Some sort of relaxation music drifted from the window, accompanying the muted shoosh-boom of the breakers on the beach. He slowed his steps, breathing in the calming fragrant salt air and honeysuckle, and ordered himself to simmer down.
The peal of the door chime accompanied by a sharp rapping on her front door jerked Emma from her work. She refocused, feeling as if she was coming out of a deep-sleep cave. She checked her watch. Blinked. Oh, no. She’d assured Stella she’d be right along when the family had left nearly half an hour ago.
Which officially made her the World’s Worst Bridesmaid.
She stretched muscles cramped from being in one position too long and assured herself her lapse wasn’t because her subconscious mind was telling her she didn’t want to see Jake. She would not let him and that crazy moment yesterday when their eyes had met and the whole world seemed to fade into nothing affect her life. In any way.
Rap, rap, rap.
‘Okay, okay,’ she murmured. She slipped the order of tiny stacked soap flowers she’d been wrapping back into its container and called, ‘Coming!’
Running her hands down the sides of her oversized lab coat, she hurried to the door, swung it open. ‘I …’
The man’s super-sized silhouette filled the doorway, blocking what was left of the twilight and obscuring his features, but she knew instantly who he was by the way her heart bounded up into her throat.
‘Jake.’ She felt breathless, as if she’d just scaled the Harbour Bridge. Ridiculous. Scowling, she flicked on the foyer light. She tried not to admire the view, she really did, but her eyes ate up his dark good-looks like a woman too long on a blond boy diet.
Tonight he wore tailored dark trousers and a chocolate-coloured shirt open at the neck. Hair the colour of aged whisky lifted ever so slightly in the salty breeze.
‘So here you are.’ His tone was brusque, those black-coffee eyes focused sharply on hers.
‘Yes, here I am,’ she said, trying to ignore the hot flush seeing him had brought on and reminding herself where she’d seen him last. The flashback to the strip club made her feel like a gauche schoolgirl and it should not. But she was the one at fault tonight—and the reason he was standing in her doorway.
She gave him a careless smile, determined not to let yesterday spoil this evening. For Stella’s sake. ‘And running late,’ she rushed on. ‘I assume that’s why you’re here?’ Why else?

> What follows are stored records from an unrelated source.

-- ==== Sys2Proof/Machine/Arith.lean ====
section
/-!
DEFINITION. The arithmetic of chapter 3: decoding an element (R80-R82), LF128 (R84, R85), anchored addition (R87),
rounding once (R95-R97), the slices of multi-pass formats (R99) and FP32 arithmetic (R103).
-/
namespace Sys2Proof
namespace Machine

/-- A decoded number (R80): finite with sign, magnitude and exponent of its lowest bit, an infinity or a NaN. -/
inductive Num where
  | fin (neg : Bool) (mag : Nat) (q : Int)
  | inf (neg : Bool)
  | nan
deriving DecidableEq, Repr

/-- A row of the format table of R80. `special` is 0 none, 1 infinities and NaN, 2 NaN only; `ebits` 0 means two's complement. -/
structure Fmt where
  bits : Nat
  ebits : Nat
  fbits : Nat
  bias : Nat
  w : Nat
  special : Nat
  mx : Bool
  four : Bool
deriving DecidableEq, Repr

/-- The format codes of R80; `four` is the 4-bit mode set of R83. -/
def fmtOf : Nat → Option Fmt
  | 0x00 => some ⟨16, 8, 7, 127, 8, 1, false, false⟩
  | 0x01 => some ⟨8, 4, 3, 7, 4, 2, false, false⟩
  | 0x02 => some ⟨8, 5, 2, 15, 3, 1, false, false⟩
  | 0x03 => some ⟨8, 0, 7, 0, 8, 0, false, false⟩
  | 0x04 => some ⟨6, 2, 3, 1, 4, 0, false, true⟩
  | 0x05 => some ⟨6, 3, 2, 3, 3, 0, false, true⟩
  | 0x06 => some ⟨4, 2, 1, 1, 2, 0, false, true⟩
  | 0x07 => some ⟨4, 0, 3, 0, 4, 0, false, true⟩
  | 0x08 => some ⟨16, 5, 10, 15, 11, 1, false, false⟩
  | 0x09 => some ⟨32, 8, 23, 127, 24, 1, false, false⟩
  | 0x0A => some ⟨64, 11, 52, 1023, 53, 1, false, false⟩
  | 0x10 => some ⟨8, 4, 3, 7, 4, 2, true, false⟩
  | 0x11 => some ⟨8, 5, 2, 15, 3, 1, true, false⟩
  | 0x12 => some ⟨6, 2, 3, 1, 4, 0, true, true⟩
  | 0x13 => some ⟨6, 3, 2, 3, 3, 0, true, true⟩
  | 0x14 => some ⟨4, 2, 1, 1, 2, 0, true, true⟩
  | 0x15 => some ⟨8, 0, 7, 0, 8, 0, true, false⟩
  | _ => none

/-- R80: the number an element encodes before any block scale. -/
def decodeRaw (f : Fmt) (raw : Nat) : Num :=
  let x := raw % 2 ^ f.bits
  let neg := bit x (f.bits - 1)
  if f.ebits = 0 then
    .fin neg (sint f.bits x).natAbs 0
  else
    let e := bits x f.fbits f.ebits
    let m := bits x 0 f.fbits
    let emax := 2 ^ f.ebits - 1
    if f.special = 1 && e = emax then (if m = 0 then .inf neg else .nan)
    else if f.special = 2 && e = emax && m = 2 ^ f.fbits - 1 then .nan
    else if e = 0 then .fin neg m (1 - (f.bias : Int) - f.fbits)
    else .fin neg (2 ^ f.fbits + m) ((e : Int) - f.bias - f.fbits)

/-- R81: the block scale X multiplies by 2^(X - 127); 0xFF makes every element of the block NaN. MXINT8 has the factor 2^-6. -/
def scaleNum (f : Fmt) (x : Nat) (n : Num) : Num :=
  if !f.mx then n
  else if x % 256 = 0xFF then .nan
  else match n with
    | .fin s m q => .fin s m (q + (x % 256 : Nat) - 127 - (if f.ebits = 0 then 6 else 0))
    | y => y

/-- True of a NaN. -/
def Num.isNan : Num → Bool
  | .nan => true
  | _ => false
/-- True of an infinity. -/
def Num.isInf : Num → Bool
  | .inf _ => true
  | _ => false
/-- True of a zero. -/
def Num.isZero : Num → Bool
  | .fin _ 0 _ => true
  | _ => false
/-- True of a finite number other than zero. -/
def Num.live : Num → Bool
  | .fin _ (_ + 1) _ => true
  | _ => false
/-- The exponent of a finite number. -/
def Num.exp : Num → Int
  | .fin _ _ q => q
  | _ => 0
/-- The signed magnitude of a finite number. -/
def Num.sig : Num → Int
  | .fin s m _ => if s then -(m : Int) else m
  | _ => 0
/-- The sign. -/
def Num.neg : Num → Bool
  | .fin s _ _ => s
  | .inf s => s
  | .nan => false

/-- R99: the slices of a format, most significant first, as (lowest bit, width). -/
def slicesOf (code : Nat) : List (Nat × Nat) :=
  match code with
  | 0x08 => [(3, 8), (0, 3)]
  | 0x09 => [(16, 8), (8, 8), (0, 8)]
  | 0x0A => [(48, 8), (40, 8), (32, 8), (24, 8), (16, 8), (8, 8), (0, 8)]
  | _ => [(0, 64)]

/-- R99: one slice of an element; NaN and infinities count as zero in a pass (R94 collects them apart). -/
def sliceNum (lo w : Nat) : Num → Num
  | .fin s m q => .fin s (bits m lo w) (q + lo)
  | _ => .fin false 0 0

/-- An LF128 value (R84). -/
structure LF where
  s : Int
  e : Int
  inexact : Bool
  overflow : Bool
  nan : Bool
  pinf : Bool
  ninf : Bool
  invalid : Bool
deriving DecidableEq, Repr

/-- A finite LF128 value with no flags. -/
def LF.ofInt (s e : Int) : LF := ⟨s, e, false, false, false, false, false, false⟩

/-- The unanchored zero of R85. -/
def LF.uzero : LF := LF.ofInt 0 (-32768)

/-- R84: reading a 128-bit value. Both infinity bits without nan read as NaN with invalid. -/
def LF.decode (x : Nat) : LF :=
  let both := bit x 3 && bit x 4 && !bit x 2
  ⟨sint 104 (bits x 24 104), sint 16 (bits x 8 16), bit x 0, bit x 1, bit x 2 || both, bit x 3 && !both, bit x 4 && !both, bit x 5 || both⟩

/-- R84: the class of a value: NaN when nan is set, an infinity when only its bit is set. -/
def LF.isNan (x : LF) : Bool := x.nan || (x.pinf && x.ninf)
/-- True of either infinity. -/
def LF.isInf (x : LF) : Bool := !x.isNan && (x.pinf || x.ninf)
/-- R85: a finite value with S = 0 and E = 0x8000. -/
def LF.isUzero (x : LF) : Bool := !x.isNan && !x.isInf && x.s = 0 && x.e = -32768

/-- R84, R85: writing a value. NaN and infinities have S = 0 and E = 0, an unanchored zero has all flags 0. -/
def LF.encode (x : LF) : Nat :=
  if x.isUzero then 0x800000
  else
    let fl := b2n x.inexact + 2 * b2n x.overflow + 4 * b2n x.isNan + 8 * b2n (!x.isNan && x.pinf)
      + 16 * b2n (!x.isNan && x.ninf) + 32 * b2n x.invalid
    if x.isNan || x.isInf then fl
    else fl + uint 16 x.e * 2 ^ 8 + uint 104 x.s * 2 ^ 24

/-- Shifts right by `n` toward zero; second component: a non-zero bit was discarded. -/
def shrTrunc (x : Int) (n : Nat) : Int × Bool := (x.tdiv (2 ^ n : Nat), decide (x.tmod (2 ^ n : Nat) ≠ 0))

/-- R87: the anchored addition x ⊕ y, step by step. A sum that R87 leaves at the anchor 0x8000 with S other than 0 is written as R87 gives it, though R85 says the
module never produces one (DEDUCED; assumption log 67). -/
def lfAdd (x y : LF) : LF :=
  let ine := x.inexact || y.inexact
  let inv := x.invalid || y.invalid
  let ovf := x.overflow || y.overflow
  let opp := (x.pinf && y.ninf) || (x.ninf && y.pinf)
  if x.isNan || y.isNan then ⟨0, 0, ine, ovf, true, false, false, inv⟩
  else if opp then ⟨0, 0, ine, ovf, true, false, false, true⟩
  else if x.isInf || y.isInf then ⟨0, 0, ine, ovf, false, x.pinf || y.pinf, x.ninf || y.ninf, inv⟩
  else if x.isUzero then ⟨y.s, y.e, ine, ovf, false, false, false, inv⟩
  else if y.isUzero then ⟨x.s, x.e, ine, ovf, false, false, false, inv⟩
  else
    let a : Int × Bool := if x.e ≤ y.e then (y.s * (2 ^ (y.e - x.e).toNat : Nat), false) else shrTrunc y.s (x.e - y.e).toNat
    let sum := x.s + a.1
    if sum < -(2 ^ 103 : Nat) ∨ (2 ^ 103 : Nat) ≤ sum then ⟨0, 0, ine || a.2, true, false, decide (0 < sum), decide (sum < 0), inv⟩
    else ⟨sum, x.e, ine || a.2, ovf, false, false, false, inv⟩

/-- Bits needed to write a number. -/
def blen (x : Nat) : Nat := if x = 0 then 0 else Nat.log2 x + 1

/-- The rounding modes of R96: 0 RNE, 1 RZ, 2 RO. -/
def roundBits (mode mant rem half : Nat) : Nat :=
  if rem = 0 then mant
  else match mode with
    | 0 => if half < rem || (rem = half && mant % 2 = 1) then mant + 1 else mant
    | 2 => if mant % 2 = 0 then mant + 1 else mant
    | _ => mant

/-- Rounds the finite value ±mag · 2^e to a format with `fb` fraction bits whose smallest exponent is `qmin`: significand and exponent. -/
def roundTo (mode fb : Nat) (qmin : Int) (mag : Nat) (e : Int) : Nat × Int :=
  let q := max (e + blen mag - 1 - fb) qmin
  if q ≤ e then (mag * 2 ^ (e - q).toNat, q)
  else
    let n := (q - e).toNat
    let m := roundBits mode (mag / 2 ^ n) (mag % 2 ^ n) (2 ^ (n - 1))
    if m = 2 ^ (fb + 1) then (2 ^ fb, q + 1) else (m, q)

/-- The largest finite significand and exponent of a floating format. -/
def maxFin (f : Fmt) : Nat × Int :=
  let top : Int := (2 ^ f.ebits - 1 : Nat) - f.bias - f.fbits
  if f.special = 1 then (2 ^ (f.fbits + 1) - 1, top - 1)
  else if f.special = 2 then (2 ^ (f.fbits + 1) - 2, top)
  else (2 ^ (f.fbits + 1) - 1, top)

/-- The canonical NaN of an output format (R96, R103); 0x7F for FP8 E4M3. -/
def nanBits (f : Fmt) : Nat :=
  if f.special = 2 then 2 ^ (f.bits - 1) - 1 else (2 ^ f.ebits - 1) * 2 ^ f.fbits + 2 ^ (f.fbits - 1)

/-- R97: what an infinity or a rounded overflow writes. FP8 E4M3 has no infinity. -/
def infBits (f : Fmt) : Nat := if f.special = 2 then nanBits f else (2 ^ f.ebits - 1) * 2 ^ f.fbits

/-- The bits of a finite significand and exponent in a floating format. -/
def finBits (f : Fmt) (m : Nat) (q : Int) : Nat :=
  if m < 2 ^ f.fbits then m else (q + f.fbits + f.bias).toNat * 2 ^ f.fbits + (m - 2 ^ f.fbits)

/-- R95-R97: a finite value rounded once into a floating format with infinities or NaN. Zero keeps the sign given. -/
def encodeFin (f : Fmt) (mode : Nat) (neg : Bool) (mag : Nat) (e : Int) : Nat :=
  let sg := b2n neg * 2 ^ (f.bits - 1)
  if mag = 0 then sg
  else
    let r := roundTo mode f.fbits (1 - (f.bias : Int) - f.fbits) mag e
    let mx := maxFin f
    let huge := decide (mx.2 < r.2) || (decide (r.2 = mx.2) && decide (mx.1 < r.1))
    if huge then sg + (if mode = 0 && f.special = 1 then infBits f else finBits f mx.1 mx.2)
    else sg + finBits f r.1 r.2

/-- FP32, the format of the vector unit. -/
def fp32 : Fmt := ⟨32, 8, 23, 127, 24, 1, false, false⟩

/-- The formats of the output codes 0x1-0x6 of R96. -/
def outFmt : Nat → Option Fmt
  | 0x1 => some ⟨64, 11, 52, 1023, 53, 1, false, false⟩
  | 0x2 => some fp32
  | 0x3 => some ⟨16, 5, 10, 15, 11, 1, false, false⟩
  | 0x4 => some ⟨16, 8, 7, 127, 8, 1, false, false⟩
  | 0x5 => some ⟨8, 4, 3, 7, 4, 2, false, false⟩
  | 0x6 => some ⟨8, 5, 2, 15, 3, 1, false, false⟩
  | _ => none

/-- Bits of one output element of R96; LF128 takes 128. -/
def outBits (out : Nat) : Nat := match outFmt out with
  | some f => f.bits
  | none => 128

/-- A number rounded once into a floating format (R96, R97, R103). -/
def encodeNum (f : Fmt) (mode : Nat) : Num → Nat
  | .nan => nanBits f
  | .inf s => if f.special = 2 then nanBits f else b2n s * 2 ^ (f.bits - 1) + infBits f
  | .fin s m q => encodeFin f mode s m q

/-- The number a finite value of FP32 rounding gives, read back. -/
def rnd32 (mode : Nat) (x : Num) : Num := decodeRaw fp32 (encodeNum fp32 mode x)

/-- R125: a result converted to D's format. `none` where the spec states no result: a value outside a format without
infinities (FP6, FP4, INT8, INT4), NaN into such a format, a block-scaled D. -/
def convTo (f : Fmt) (mode : Nat) (x : Num) : Option Nat :=
  if f.mx then none
  else if f.ebits = 0 then
    match x with
    | .fin s m q =>
      let r := if 0 ≤ q then m * 2 ^ q.toNat else
        roundBits mode (m / 2 ^ (-q).toNat) (m % 2 ^ (-q).toNat) (2 ^ ((-q).toNat - 1))
      if r < 2 ^ (f.bits - 1) || (s && r = 2 ^ (f.bits - 1)) then some (uint f.bits (if s then -(r : Int) else r)) else none
    | _ => none
  else if f.special = 0 then
    match x with
    | .fin s m q =>
      let r := roundTo mode f.fbits (1 - (f.bias : Int) - f.fbits) m q
      let mx := maxFin f
      if m = 0 then some (b2n s * 2 ^ (f.bits - 1))
      else if decide (mx.2 < r.2) || (decide (r.2 = mx.2) && decide (mx.1 < r.1)) then none
      else some (b2n s * 2 ^ (f.bits - 1) + finBits f r.1 r.2)
    | _ => none
  else some (encodeNum f mode x)

/-- R84, R106: an FP32 number as LF128; zero becomes the unanchored zero. -/
def toLF : Num → LF
  | .fin _ 0 _ => LF.uzero
  | .fin s m q => LF.ofInt (if s then -(m : Int) else m) q
  | .inf s => ⟨0, 0, false, false, false, !s, s, false⟩
  | .nan => ⟨0, 0, false, false, true, false, false, false⟩

/-- An LF128 value as a number. -/
def LF.toNum (x : LF) : Num :=
  if x.isNan then .nan else if x.pinf then .inf false else if x.ninf then .inf true
  else .fin (decide (x.s < 0)) x.s.natAbs x.e

/-- Exact sum of two finite numbers; a zero sum is +0 unless both are -0 (IEEE 754). -/
def addNum (x y : Num) : Num :=
  match x, y with
  | .nan, _ => .nan
  | _, .nan => .nan
  | .inf a, .inf b => if a = b then .inf a else .nan
  | .inf a, _ => .inf a
  | _, .inf b => .inf b
  | .fin a m p, .fin b n q =>
    if m = 0 && n = 0 then .fin (a && b) 0 (min p q)
    else if m = 0 then .fin b n q
    else if n = 0 then .fin a m p
    else
      let e := min p q
      let s := (if a then -(m : Int) else m) * (2 ^ (p - e).toNat : Nat) + (if b then -(n : Int) else n) * (2 ^ (q - e).toNat : Nat)
      .fin (decide (s < 0)) s.natAbs e

/-- The negated number. -/
def Num.negate : Num → Num
  | .fin s m q => .fin (!s) m q
  | .inf s => .inf (!s)
  | .nan => .nan

/-- Exact product; infinity times zero is NaN. -/
def mulNum (x y : Num) : Num :=
  match x, y with
  | .nan, _ => .nan
  | _, .nan => .nan
  | .inf a, .inf b => .inf (a != b)
  | .inf a, .fin b n _ => if n = 0 then .nan else .inf (a != b)
  | .fin a m _, .inf b => if m = 0 then .nan else .inf (a != b)
  | .fin a m p, .fin b n q => .fin (a != b) (m * n) (p + q)

/-- Quotient with 200 further bits and a sticky bit, enough for one rounding to FP32 (R103). -/
def divNum (x y : Num) : Num :=
  match x, y with
  | .nan, _ => .nan
  | _, .nan => .nan
  | .inf _, .inf _ => .nan
  | .inf a, .fin b _ _ => .inf (a != b)
  | .fin a _ _, .inf b => .fin (a != b) 0 0
  | .fin a m p, .fin b n q =>
    if n = 0 then (if m = 0 then .nan else .inf (a != b))
    else
      let k : Nat := 200
      .fin (a != b) (2 * (m * 2 ^ k / n) + b2n (m * 2 ^ k % n ≠ 0)) (p - q - k - 1)

/-- Integer square root by bits, most significant first. -/
def isqrtStep (x : Nat) : Nat → Nat → Nat
  | 0, r => r
  | i + 1, r => isqrtStep x i (if (r + 2 ^ i) * (r + 2 ^ i) ≤ x then r + 2 ^ i else r)

/-- Integer square root. -/
def isqrt (x : Nat) : Nat := isqrtStep x (blen x / 2 + 1) 0

/-- Square root of a non-negative finite number with a sticky bit. -/
def sqrtFin (m : Nat) (q : Int) : Num :=
  let k : Nat := if q % 2 = 0 then 200 else 201
  let x := m * 2 ^ k
  let r := isqrt x
  .fin false (2 * r + b2n (r * r ≠ x)) ((q - k) / 2 - 1)

/-- Order of two numbers, NaN excluded; -0 below +0 is taken by `min` and `max` only. -/
def numLt (x y : Num) : Bool :=
  match x, y with
  | .nan, _ => false
  | _, .nan => false
  | .inf a, .inf b => a && !b
  | .inf a, _ => a
  | _, .inf b => !b
  | .fin _ _ p, .fin _ _ q =>
    let e := min p q
    decide (x.sig * (2 ^ (p - e).toNat : Nat) < y.sig * (2 ^ (q - e).toNat : Nat))

/-- R103: min returns the non-NaN operand and treats -0 as less than +0. -/
def minNum (x y : Num) : Num :=
  if x.isNan then y else if y.isNan then x
  else if x.isZero && y.isZero then (if x.neg then x else y)
  else if numLt y x then y else x

/-- R103: max, likewise. -/
def maxNum (x y : Num) : Num :=
  if x.isNan then y else if y.isNan then x
  else if x.isZero && y.isZero then (if x.neg then y else x)
  else if numLt x y then y else x

end Machine
end Sys2Proof
end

One eyebrow rose and she knew he wasn’t impressed. ‘You had some people concerned.’ He said it as if he didn’t count himself amongst those people—where had yesterday’s twinkle gone?—while he stepped inside and scanned the dining room table covered in the hand-made goat’s milk soaps she’d been working on.
‘You weren’t answering your phone.’ His gaze swung back to hers again. ‘Not handy when people are trying to contact you.’
Her smile dropped to her feet. Was that censure in his voice? ‘This from the guy who was too busy at his other business to answer his own mobile yesterday?’ she shot back. ‘You do realise I had to pry the info as to your whereabouts from your PA?’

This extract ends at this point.